In 2016, Ali had her breakthrough role in Mann Mayal opposite Hamza Ali Abbasi. The News International's Aamna Haider Isani found Ali to "go overboard every now and then" but described it as "refreshing" to watch "a female protagonist who is boisterous and lively and unafraid to speak her mind". Regarding criticism of the character's regressive portrayal, Ali defended the role as realistic, arguing that the character conformed due to a lack of support and that her suffering was necessary for her eventual happiness. Despite this, the series emerged as one of the highest rated of all time and Ali earned the Lux Style Award for Best Television Actress at the 16th Lux Style Awards. She then appeared among an ensemble in the romance Sanam, marking her fourth collaboration with Hassan and fourth with Khalid Butt.
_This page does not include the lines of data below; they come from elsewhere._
-- ==== Sys2Proof/Laws/KeepsHost.lean ====
section
/-! SUPPORT. One lemma per operation of the host map, the ports, MODE_SET and raw register writes: it keeps what `Keeps` says. -/

namespace Sys2Proof.Machine

variable {u0 : Nat} {q0 : List Instr} {s : State}

theorem State.hostRead_keeps (h : Keeps u0 q0 s) (p : Path) (off : Nat) : Keeps u0 q0 (State.hostRead p off s) := by
  unfold State.hostRead
  try dsimp only
  with_reducible repeat' first
    | exact h | apply State.lockRead_keeps | apply State.mbOutEffect_keeps | apply State.readWide3_keeps | apply State.mbReadAccess_keeps
    | apply State.returned_keeps | fail_if_no_progress (refine Keeps.mk rfl rfl rfl rfl rfl rfl rfl ?_) | apply Keeps.ite | intro _ _ h | intro _ h

theorem State.ringWake_keeps (h : Keeps u0 q0 s) (w : Word) : Keeps u0 q0 (State.ringWake w s) := by
  unfold State.ringWake
  try dsimp only
  with_reducible repeat' first
    | exact h | apply State.writeDbH2d_keeps | fail_if_no_progress (refine Keeps.mk rfl rfl rfl rfl rfl rfl rfl ?_) | apply Keeps.ite

theorem State.writeDoor_keeps (h : Keeps u0 q0 s) (off : Nat) (w : Word) : Keeps u0 q0 (State.writeDoor off w s) := by
  unfold State.writeDoor
  try dsimp only
  with_reducible repeat' first
    | exact h | apply State.ringWake_keeps | apply State.setDoorbells_keeps | fail_if_no_progress (refine Keeps.mk rfl rfl rfl rfl rfl rfl rfl ?_)
    | assumption | dsimp only | split

theorem State.writeChan_keeps (h : Keeps u0 q0 s) (off : Nat) (w : Word) : Keeps u0 q0 (State.writeChan off w s) := by
  unfold State.writeChan
  try dsimp only
  with_reducible repeat' first
    | exact h | apply State.setChan_keeps | apply State.discardIn_keeps | fail_if_no_progress (refine Keeps.mk rfl rfl rfl rfl rfl rfl rfl ?_)
    | apply Keeps.ite | intro _ _ h | intro _ h | assumption | dsimp only | split

theorem State.writeControl_keeps (h : Keeps u0 q0 s) (p : Path) (off : Nat) (w : Word) : Keeps u0 q0 (State.writeControl p off w s) := by
  unfold State.writeControl
  try dsimp only
  with_reducible repeat' first
    | exact h | apply State.writeHintCfg_keeps | apply State.keepAltered_keeps | fail_if_no_progress (refine Keeps.mk rfl rfl rfl rfl rfl rfl rfl ?_)
    | apply Keeps.ite

theorem State.writeSource_keeps (h : Keeps u0 q0 s) (p : Path) (off : Nat) (w : Word) : Keeps u0 q0 (State.writeSource p off w s) := by
  unfold State.writeSource
  try dsimp only
  with_reducible repeat' first
    | exact h | apply State.setSource_keeps | apply State.captureIgnored_keeps | apply Keeps.ite

theorem State.writeCollector_keeps (h : Keeps u0 q0 s) (p : Path) (off : Nat) (w : Word) : Keeps u0 q0 (State.writeCollector p off w s) := by
  unfold State.writeCollector
  try dsimp only
  with_reducible repeat' first
    | exact h | apply State.setSource_keeps | apply State.writeSource_keeps | fail_if_no_progress (refine Keeps.mk rfl rfl rfl rfl rfl rfl rfl ?_)
    | apply Keeps.ite

theorem State.hostWrite_keeps (h : Keeps u0 q0 s) (p : Path) (off : Nat) (w : Word) : Keeps u0 q0 (State.hostWrite p off w s) := by
  unfold State.hostWrite
  try dsimp only
  with_reducible repeat' first
    | exact h | apply State.mbInEffect_keeps | apply State.writeDoor_keeps | apply State.writeChan_keeps | apply State.aliasWrite_keeps
    | apply State.writeControl_keeps | apply State.mbAccess_keeps | apply State.writeCollector_keeps | apply State.selectWide_keeps
    | apply State.lockWrite_keeps | fail_if_no_progress (refine Keeps.mk rfl rfl rfl rfl rfl rfl rfl ?_) | apply Keeps.ite | intro _ _ h | intro _ h

theorem State.hostWriteBytes_keeps (h : Keeps u0 q0 s) (p : Path) (off : Nat) (be : Nat) (w : Word) : Keeps u0 q0 (State.hostWriteBytes p off be w s) := by
  unfold State.hostWriteBytes
  try dsimp only
  with_reducible repeat' first
    | exact h | apply State.mbInEffect_keeps | apply State.captureIgnored_keeps | apply State.hostWrite_keeps | apply State.mbAccess_keeps
    | apply Keeps.ite | intro _ _ h | intro _ h

theorem execStrHeadLoRead_keeps (h : Keeps u0 q0 s) (n : Fin 8) : ResKeeps u0 q0 (execStrHeadLoRead n s) := by
  unfold execStrHeadLoRead
  try dsimp only
  with_reducible repeat' first
    | exact h | apply State.returned_keeps | fail_if_no_progress (refine Keeps.mk rfl rfl rfl rfl rfl rfl rfl ?_) | apply ResKeeps.next
    | apply ResKeeps.ite

theorem execVecFrameLoRead_keeps (h : Keeps u0 q0 s) : ResKeeps u0 q0 (execVecFrameLoRead s) := by
  unfold execVecFrameLoRead
  try dsimp only
  with_reducible repeat' first
    | exact h | apply State.returned_keeps | fail_if_no_progress (refine Keeps.mk rfl rfl rfl rfl rfl rfl rfl ?_) | apply ResKeeps.next
    | apply ResKeeps.ite

theorem execTrigFireLoRead_keeps (h : Keeps u0 q0 s) (u : Fin 16) : ResKeeps u0 q0 (execTrigFireLoRead u s) := by
  unfold execTrigFireLoRead
  try dsimp only
  with_reducible repeat' first
    | exact h | apply State.returned_keeps | fail_if_no_progress (refine Keeps.mk rfl rfl rfl rfl rfl rfl rfl ?_) | apply ResKeeps.next
    | apply ResKeeps.ite

theorem State.takeBuffer_keeps (h : Keeps u0 q0 s) (ch : Nat) (data : List Byte) : Keeps u0 q0 (State.takeBuffer ch data s) := by
  unfold State.takeBuffer
  try dsimp only
  with_reducible repeat' first
    | exact h | apply State.setHall_keeps | fail_if_no_progress (refine Keeps.mk rfl rfl rfl rfl rfl rfl rfl ?_) | apply Keeps.ite

theorem State.fillReplay_keeps (h : Keeps u0 q0 s) (ch : Nat) : Keeps u0 q0 (State.fillReplay ch s) := by
  unfold State.fillReplay
  try dsimp only
  with_reducible repeat' first
    | exact h | apply State.takeBuffer_keeps | fail_if_no_progress (refine Keeps.mk rfl rfl rfl rfl rfl rfl rfl ?_) | apply Keeps.ite | intro _ _ h
    | intro _ h | assumption | dsimp only | split

theorem State.replayEnd_keeps (h : Keeps u0 q0 s) (leg : Nat) : Keeps u0 q0 (State.replayEnd leg s) := by
  unfold State.replayEnd
  try dsimp only
  with_reducible repeat' first
    | exact h | apply State.setHall_keeps | fail_if_no_progress (refine Keeps.mk rfl rfl rfl rfl rfl rfl rfl ?_)

theorem State.replayClose_keeps (h : Keeps u0 q0 s) (leg : Nat) : Keeps u0 q0 (State.replayClose leg s) := by
  unfold State.replayClose
  try dsimp only
  with_reducible repeat' first
    | exact h | apply State.replayEnd_keeps | apply Keeps.ite

theorem State.replayCoherent_keeps (h : Keeps u0 q0 s) (leg : Nat) (n : Nat) (bs : List Byte) : Keeps u0 q0 (State.replayCoherent leg n bs s) := by
  unfold State.replayCoherent
  try dsimp only
  with_reducible repeat' first
    | exact h | apply State.setHall_keeps

theorem State.replayDirect_keeps (h : Keeps u0 q0 s) (leg : Nat) (n : Nat) (bs : List Byte) : Keeps u0 q0 (State.replayDirect leg n bs s) := by
  unfold State.replayDirect
  try dsimp only
  with_reducible repeat' first
    | exact h | apply State.placeDirect_keeps

theorem State.replayError_keeps (h : Keeps u0 q0 s) (leg : Nat) (first : Nat) : Keeps u0 q0 (State.replayError leg first s) := by
  unfold State.replayError
  try dsimp only
  with_reducible repeat' first
    | exact h | apply State.report_keeps | apply State.replayEnd_keeps | apply State.setHall_keeps

theorem State.replayGroups_keeps (h : Keeps u0 q0 s) (leg g n : Nat) (bs : List Byte) : Keeps u0 q0 (State.replayGroups leg g n bs s) := by
  induction g generalizing s n bs with
  | zero => exact h
  | succ g ih =>
    apply ih
    apply State.replayDirect_keeps
    exact Keeps.foldl h (fun t a ht => State.replayCoherent_keeps ht _ _ _)

theorem State.replayHk_keeps (h : Keeps u0 q0 s) (leg : Nat) (rs : List SideRecord) : Keeps u0 q0 (State.replayHk leg rs s) := by
  unfold State.replayHk
  try dsimp only
  with_reducible repeat' first
    | exact h | apply State.setHall_keeps | fail_if_no_progress (refine Keeps.mk rfl rfl rfl rfl rfl rfl rfl ?_) | apply Keeps.foldl | apply Keeps.ite
    | intro _ _ h

theorem State.replayLaunch_keeps (h : Keeps u0 q0 s) (leg : Nat) (r : SideRecord) : Keeps u0 q0 (State.replayLaunch leg r s) := by
  unfold State.replayLaunch
  try dsimp only
  with_reducible repeat' first
    | exact h | apply State.frameChanges_keeps | apply State.numberTrace_keeps | apply State.replaySwitch_keeps | apply State.setHall_keeps
    | fail_if_no_progress (refine Keeps.mk rfl rfl rfl rfl rfl rfl rfl ?_) | apply Keeps.ite | intro _ _ h | intro _ h | assumption | dsimp only
    | split

theorem State.replaySides_keeps (h : Keeps u0 q0 s) (leg : Nat) (rs : List SideRecord) : Keeps u0 q0 (State.replaySides leg rs s) := by
  unfold State.replaySides
  try dsimp only
  with_reducible repeat' first
    | exact h | apply State.setHall_keeps | fail_if_no_progress (refine Keeps.mk rfl rfl rfl rfl rfl rfl rfl ?_) | apply Keeps.foldl | intro _ _ h
    | intro _ h | assumption | dsimp only | split

theorem execReplayBlock_keeps (h : Keeps u0 q0 s) (leg : Fin 2) : ResKeeps u0 q0 (execReplayBlock leg s) := by
  unfold execReplayBlock
  try dsimp only
  with_reducible repeat' first
    | exact h | apply State.replayGroups_keeps | apply State.replayClose_keeps | apply State.replayError_keeps | apply State.stopIfReached_keeps
    | apply State.replayHk_keeps | apply State.replayLaunch_keeps | apply State.replaySides_keeps | apply State.fillReplay_keeps
    | apply State.setHall_keeps | fail_if_no_progress (refine Keeps.mk rfl rfl rfl rfl rfl rfl rfl ?_) | apply Keeps.foldl | apply ResKeeps.next
    | apply ResKeeps.ite | apply Keeps.ite | intro _ _ h | intro _ h | assumption | dsimp only | split

theorem State.clearWidePcie_keeps (h : Keeps u0 q0 s) : Keeps u0 q0 (State.clearWidePcie s) := by
  unfold State.clearWidePcie
  try dsimp only
  with_reducible repeat' first
    | exact h | apply State.setWide_keeps

theorem State.hostStop_keeps (h : Keeps u0 q0 s) : Keeps u0 q0 (State.hostStop s) := by
  unfold State.hostStop
  try dsimp only
  with_reducible repeat' first
    | exact h | apply State.freeLocksOf_keeps | apply State.replayClose_keeps | apply State.revoke_keeps | apply State.setHall_keeps
    | fail_if_no_progress (refine Keeps.mk rfl rfl rfl rfl rfl rfl rfl ?_) | apply Keeps.foldl | apply Keeps.ite

theorem State.withSpi_keeps (h : Keeps u0 q0 s) (x : Spi) : Keeps u0 q0 (State.withSpi x s) := by
  unfold State.withSpi
  try dsimp only
  with_reducible repeat' first
    | exact h | fail_if_no_progress (refine Keeps.mk rfl rfl rfl rfl rfl rfl rfl ?_)

theorem State.spiEnd_keeps (h : Keeps u0 q0 s) (owed : Nat) (e : Nat) (answered : Bool) (overX3 : Bool) : Keeps u0 q0 (State.spiEnd owed e answered overX3 s) := by
  unfold State.spiEnd
  try dsimp only
  with_reducible repeat' first
    | exact h | apply State.withSpi_keeps | fail_if_no_progress (refine Keeps.mk rfl rfl rfl rfl rfl rfl rfl ?_) | apply Keeps.ite

theorem State.spiRead_keeps (h : Keeps u0 q0 s) (n off : Nat) : Keeps u0 q0 (State.spiRead n off s).2 := by
  induction n generalizing s off with
  | zero => exact h
  | succ n ih => exact ih (State.hostRead_keeps h _ _) _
In 2018, Ali made her film debut opposite Ali Zafar in Ahsan Rahim's romantic comedy Teefa in Trouble. It received positive reviews from critics, and Ali's performance as a Aliya, a rebellious young woman was generally praised. Omair Alavi of Samaa wrote that Ali came as a "breath of fresh air and looks naturally beautiful", however, added that she "needs to work on her dialogue delivery but here it suited her character", while Daniyal Zahid of The Friday Times opined that, she "adds her bits to those goals by looking particularly stunning". At the time of its release, the film was the most expensive Pakistani film ever made. It went on to become the fifth highest-grossing Pakistani film and Ali's most successful venture despite facing protests due to sexual harassment claims made against Zafar and film piracy following its release. In the following year, Ali had her next release, the romantic comedy Parey Hut Love, directed by Asim Raza. Structured in four segments, the film follows an aspiring actor (played by Sheheryar Munawar) who becomes enamoured with a woman (played by Ali) engaged to someone else. She described the character as her "most powerful yet". The film received divergent reception from critics; While Dawn's Mahnoor Bari criticised Ali's character, finding it "unclear whether Saniya’s character is a case of rushed writing or acting", The Express Tribune lauded her for the way she "handles her character with maturity" and manages to "impress the audience in almost every scene". Parey Hut Love earned over to emerge as one of the highest-grossing Pakistani films of all time. She earned two Lux Style Best Actress nominations.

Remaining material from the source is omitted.